---------- Extracted material

/-- A DEEP request is refused (R436). -/
def State.deepRefuse (s : State) (why : Nat) : State :=
  (s.put .PWR_FLAG Fld.PWR_FLAG_WHY why).setFlagI .PWR_FLAG 0 why 0

/-- A write of REQ = 0b10. -/
def State.deepRequest (s : State) : State :=
  if !s.railsOff then s.deepRefuse 1
  else if s.shipPend then s.deepRefuse 2
  else if s.deepHeld then s.putBit .PWR_STATUS 4 true
  else s.deepBegin

/-- A write of REQ = 0b01: SLEEP, after a controller transfer that runs (R410). -/
def State.sleepRequest (s : State) : State :=
  if s.pw.mode ≠ .active then s
  else if s.tb.cx.isSome then { s with pw := { s.pw with sleepPend := true } }
  else s.sleepNow

/-- A write of PWR_CTL. -/
def State.wrPwrCtl (s : State) (w : Word) : State :=
  let s1 := s.writeRw .PWR_CTL w
  match getF w Fld.PWR_CTL_REQ with
  | 1 => s1.sleepRequest
  | 2 => s1.deepRequest
  | 3 => s1.deepDrop 1
  | _ => s1

/-- SLEEP_REQUEST (R436). -/
def execSleepRequest (_i : Iface) (v : Word) (be : BitVec 4) (s : State) : Outcome State Fault Refusal :=
  .next (s.guardWrite .PWR_CTL fun s => s.wrPwrCtl (s.merged .PWR_CTL v be))

/-- DEEP_REQUEST (R436). -/
def execDeepRequest (_i : Iface) (v : Word) (be : BitVec 4) (s : State) : Outcome State Fault Refusal :=
  .next (s.guardWrite .PWR_CTL fun s => s.wrPwrCtl (s.merged .PWR_CTL v be))

/-- DEEP_DROP (R436). -/
def execDeepDrop (_i : Iface) (v : Word) (be : BitVec 4) (s : State) : Outcome State Fault Refusal :=
  .next (s.guardWrite .PWR_CTL fun s => s.wrPwrCtl (s.merged .PWR_CTL v be))

/-- DEEP_HOLD_TIMEOUT (R436): the hold has lasted HOLDMAX. -/
def execDeepHoldTimeout (s : State) : Outcome State Fault Refusal := .next (s.deepDrop 3)

/-- CORE is switched off: the steps of the entry to DEEP (R276, R436, R437). [DEDUCED, log 162] -/
def State.deepPowerDown (s : State) : State :=
  let keep := s.rd .PWR_RETAIN
  let s1 := s.dropSram fun k => k != 15 && !wbit keep k
  let cm : CmdX := { slots := s1.cm.slots.map (fun e => (e.1, lostSlot e.2)), lastSlot := s1.cm.lastSlot }
  let ld := { s1.ld with fwDone := [], suspended := false }
  let s2 := ({ s1 with cm := cm, ld := ld, tb := {}, mo := {}, xg := {}, tp := {}, me := { s1.me with copy := none, scrub := 0 } } : State)
  let order := [Dom.stg, .eng, .seq, .chg, .adc, .link]
  let s3 := each order (fun d s => s.clearDom d) (s2.put .MEM_STATUS Fld.MEM_STATUS_COPY 0)
  let s4 := (s3.clearRegs (Dom.below .nvm) keepDeep).endLive (Dom.below .nvm)
  let s5 := { s4 with pins := { s4.pins with gatesOff := true }, pw := { on := [.aon], start := none, mode := .deep, strap := s4.pw.strap } }
  (s5.put .PWR_STATUS Fld.PWR_STATUS_MODE 0).irqPins.faultPin
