-- ==== Sys2Proof/Machine/Core.lean ====
section
/-! DEFINITION. The machine as the host sees it. -/

def Sys2Proof.core : Host.Core :=
  { State := Sys2Proof.Machine.State
    Fault := Sys2Proof.Machine.Fault
    Refusal := Sys2Proof.Machine.Refusal
    step := Sys2Proof.Machine.step
    reset := Sys2Proof.Machine.State.reset }
end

--------------------

* **Goal of the exercise**
Where a line in the entries holds the word "deepRefuse", copy that line.

* **Solution to this problem**
def State.deepRefuse (s : State) (why : Nat) : State :=
  if !s.railsOff then s.deepRefuse 1
  else if s.shipPend then s.deepRefuse 2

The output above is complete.